** Exercise data follows **

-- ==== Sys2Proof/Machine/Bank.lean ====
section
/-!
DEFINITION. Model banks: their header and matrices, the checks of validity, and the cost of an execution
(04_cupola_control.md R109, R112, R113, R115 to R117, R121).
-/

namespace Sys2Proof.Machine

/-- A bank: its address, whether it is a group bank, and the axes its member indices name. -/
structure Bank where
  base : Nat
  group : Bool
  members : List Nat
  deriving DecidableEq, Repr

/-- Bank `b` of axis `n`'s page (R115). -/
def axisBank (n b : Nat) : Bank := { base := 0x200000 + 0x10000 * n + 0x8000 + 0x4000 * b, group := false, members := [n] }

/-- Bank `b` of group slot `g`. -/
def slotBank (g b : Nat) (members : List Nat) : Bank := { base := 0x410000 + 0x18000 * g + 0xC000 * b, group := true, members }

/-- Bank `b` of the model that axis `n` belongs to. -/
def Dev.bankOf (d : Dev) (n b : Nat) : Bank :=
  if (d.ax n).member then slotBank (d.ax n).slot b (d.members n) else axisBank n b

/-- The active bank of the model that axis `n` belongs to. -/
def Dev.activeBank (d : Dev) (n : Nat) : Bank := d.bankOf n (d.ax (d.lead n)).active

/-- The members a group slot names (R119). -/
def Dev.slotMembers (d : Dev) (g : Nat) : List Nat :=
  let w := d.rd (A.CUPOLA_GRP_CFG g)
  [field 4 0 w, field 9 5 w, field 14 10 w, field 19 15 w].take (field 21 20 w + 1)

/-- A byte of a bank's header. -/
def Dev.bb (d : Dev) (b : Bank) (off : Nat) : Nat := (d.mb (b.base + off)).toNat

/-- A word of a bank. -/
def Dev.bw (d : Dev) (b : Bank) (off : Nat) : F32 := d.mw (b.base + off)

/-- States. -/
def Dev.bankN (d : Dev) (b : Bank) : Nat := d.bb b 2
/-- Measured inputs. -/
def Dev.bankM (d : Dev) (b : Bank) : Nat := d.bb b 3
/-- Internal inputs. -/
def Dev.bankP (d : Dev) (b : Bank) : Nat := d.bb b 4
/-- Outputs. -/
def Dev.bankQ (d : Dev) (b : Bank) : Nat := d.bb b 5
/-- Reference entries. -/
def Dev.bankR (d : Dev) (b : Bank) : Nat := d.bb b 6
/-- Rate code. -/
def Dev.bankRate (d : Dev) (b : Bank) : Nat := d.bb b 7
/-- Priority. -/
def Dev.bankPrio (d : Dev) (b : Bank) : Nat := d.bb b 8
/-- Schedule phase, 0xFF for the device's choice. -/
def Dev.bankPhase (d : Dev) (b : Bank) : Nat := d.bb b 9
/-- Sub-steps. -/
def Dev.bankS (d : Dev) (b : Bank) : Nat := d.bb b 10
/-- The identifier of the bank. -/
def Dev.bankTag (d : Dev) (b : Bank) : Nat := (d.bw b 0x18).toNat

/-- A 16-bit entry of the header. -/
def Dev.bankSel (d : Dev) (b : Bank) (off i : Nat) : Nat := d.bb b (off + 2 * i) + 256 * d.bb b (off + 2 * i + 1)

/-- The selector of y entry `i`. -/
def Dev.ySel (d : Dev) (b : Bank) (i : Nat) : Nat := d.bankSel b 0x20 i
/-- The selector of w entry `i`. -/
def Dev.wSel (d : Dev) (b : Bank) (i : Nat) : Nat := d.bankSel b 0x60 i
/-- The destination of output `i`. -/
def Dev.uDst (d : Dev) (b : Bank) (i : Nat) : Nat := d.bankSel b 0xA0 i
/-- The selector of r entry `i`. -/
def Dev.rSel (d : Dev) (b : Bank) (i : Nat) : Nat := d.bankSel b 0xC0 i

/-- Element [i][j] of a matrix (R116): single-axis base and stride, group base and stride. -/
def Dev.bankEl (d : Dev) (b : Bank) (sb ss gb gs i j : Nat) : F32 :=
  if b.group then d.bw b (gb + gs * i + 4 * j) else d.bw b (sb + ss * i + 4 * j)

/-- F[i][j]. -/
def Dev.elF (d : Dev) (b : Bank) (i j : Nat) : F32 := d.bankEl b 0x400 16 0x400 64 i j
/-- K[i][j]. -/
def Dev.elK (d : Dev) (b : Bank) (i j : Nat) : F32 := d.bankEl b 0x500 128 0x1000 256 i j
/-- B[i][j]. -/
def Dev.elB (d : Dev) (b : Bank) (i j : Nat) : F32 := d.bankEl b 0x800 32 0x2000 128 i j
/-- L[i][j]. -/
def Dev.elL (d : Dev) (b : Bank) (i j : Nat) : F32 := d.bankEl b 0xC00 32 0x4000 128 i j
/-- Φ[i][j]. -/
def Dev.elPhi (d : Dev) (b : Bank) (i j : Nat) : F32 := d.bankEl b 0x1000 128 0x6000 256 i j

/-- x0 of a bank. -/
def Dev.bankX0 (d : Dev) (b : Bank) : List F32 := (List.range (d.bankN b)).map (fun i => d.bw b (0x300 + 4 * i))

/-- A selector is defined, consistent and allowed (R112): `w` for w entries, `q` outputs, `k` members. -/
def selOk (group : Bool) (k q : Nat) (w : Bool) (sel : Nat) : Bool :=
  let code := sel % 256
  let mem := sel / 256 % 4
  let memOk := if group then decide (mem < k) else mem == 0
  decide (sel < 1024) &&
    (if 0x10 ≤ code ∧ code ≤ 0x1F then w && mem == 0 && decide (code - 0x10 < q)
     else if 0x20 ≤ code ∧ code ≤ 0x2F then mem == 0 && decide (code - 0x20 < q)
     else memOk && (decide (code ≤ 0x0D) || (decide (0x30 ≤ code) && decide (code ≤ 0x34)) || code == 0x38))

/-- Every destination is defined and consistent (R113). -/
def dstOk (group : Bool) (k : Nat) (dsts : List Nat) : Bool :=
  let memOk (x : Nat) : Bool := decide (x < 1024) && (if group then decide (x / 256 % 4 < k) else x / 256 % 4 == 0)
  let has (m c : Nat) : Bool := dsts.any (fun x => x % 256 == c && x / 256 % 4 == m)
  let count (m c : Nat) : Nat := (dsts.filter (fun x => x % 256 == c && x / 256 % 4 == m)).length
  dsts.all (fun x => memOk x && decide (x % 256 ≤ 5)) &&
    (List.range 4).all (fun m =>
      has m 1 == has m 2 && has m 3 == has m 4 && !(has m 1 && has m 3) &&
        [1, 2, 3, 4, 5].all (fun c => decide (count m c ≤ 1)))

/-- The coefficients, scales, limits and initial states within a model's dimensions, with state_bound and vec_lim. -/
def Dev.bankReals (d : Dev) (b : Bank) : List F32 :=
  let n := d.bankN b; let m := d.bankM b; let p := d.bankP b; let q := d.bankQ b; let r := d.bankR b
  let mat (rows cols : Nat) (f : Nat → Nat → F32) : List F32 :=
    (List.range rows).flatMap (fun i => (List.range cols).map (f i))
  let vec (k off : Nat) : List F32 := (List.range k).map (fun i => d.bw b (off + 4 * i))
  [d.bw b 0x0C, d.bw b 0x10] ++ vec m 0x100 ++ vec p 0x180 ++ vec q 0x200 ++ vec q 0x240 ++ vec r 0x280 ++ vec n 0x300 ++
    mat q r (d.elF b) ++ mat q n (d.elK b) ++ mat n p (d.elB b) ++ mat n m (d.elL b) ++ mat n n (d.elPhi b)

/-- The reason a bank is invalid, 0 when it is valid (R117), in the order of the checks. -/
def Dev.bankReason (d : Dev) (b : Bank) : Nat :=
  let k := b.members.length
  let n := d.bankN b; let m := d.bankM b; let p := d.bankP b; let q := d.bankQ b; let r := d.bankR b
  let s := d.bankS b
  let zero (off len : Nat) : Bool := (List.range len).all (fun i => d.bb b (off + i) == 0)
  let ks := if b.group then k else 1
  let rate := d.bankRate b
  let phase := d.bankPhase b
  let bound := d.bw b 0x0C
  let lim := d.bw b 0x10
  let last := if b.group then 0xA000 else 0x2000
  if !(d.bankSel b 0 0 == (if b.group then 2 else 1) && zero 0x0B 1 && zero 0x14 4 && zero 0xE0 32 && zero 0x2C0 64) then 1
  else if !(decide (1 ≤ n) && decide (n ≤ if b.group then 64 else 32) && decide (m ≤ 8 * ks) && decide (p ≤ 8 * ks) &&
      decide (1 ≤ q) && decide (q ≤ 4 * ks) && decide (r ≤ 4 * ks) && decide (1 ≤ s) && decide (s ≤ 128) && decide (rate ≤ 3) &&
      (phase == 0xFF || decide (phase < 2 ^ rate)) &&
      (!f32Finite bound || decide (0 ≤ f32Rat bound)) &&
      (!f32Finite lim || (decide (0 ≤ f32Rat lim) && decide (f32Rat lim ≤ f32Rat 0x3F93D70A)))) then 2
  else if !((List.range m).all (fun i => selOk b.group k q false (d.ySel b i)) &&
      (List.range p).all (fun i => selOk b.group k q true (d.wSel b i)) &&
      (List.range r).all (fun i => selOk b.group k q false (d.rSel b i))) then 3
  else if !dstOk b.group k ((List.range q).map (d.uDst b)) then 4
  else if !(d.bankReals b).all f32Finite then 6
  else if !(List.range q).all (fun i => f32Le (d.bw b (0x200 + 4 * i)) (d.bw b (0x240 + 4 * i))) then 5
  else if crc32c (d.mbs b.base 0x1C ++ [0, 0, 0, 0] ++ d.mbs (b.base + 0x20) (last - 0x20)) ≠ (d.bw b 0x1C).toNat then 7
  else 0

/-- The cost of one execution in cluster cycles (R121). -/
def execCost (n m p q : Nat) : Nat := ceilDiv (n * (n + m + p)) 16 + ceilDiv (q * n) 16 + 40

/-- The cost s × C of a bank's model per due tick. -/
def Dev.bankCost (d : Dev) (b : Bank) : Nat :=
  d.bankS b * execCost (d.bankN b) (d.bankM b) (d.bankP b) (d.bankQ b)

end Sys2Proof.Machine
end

** End of Exercise data **

**Assigned task**:
State the number of lines holding the word "consistent" in the listing. Add nothing else.

**Output for this exercise**:
2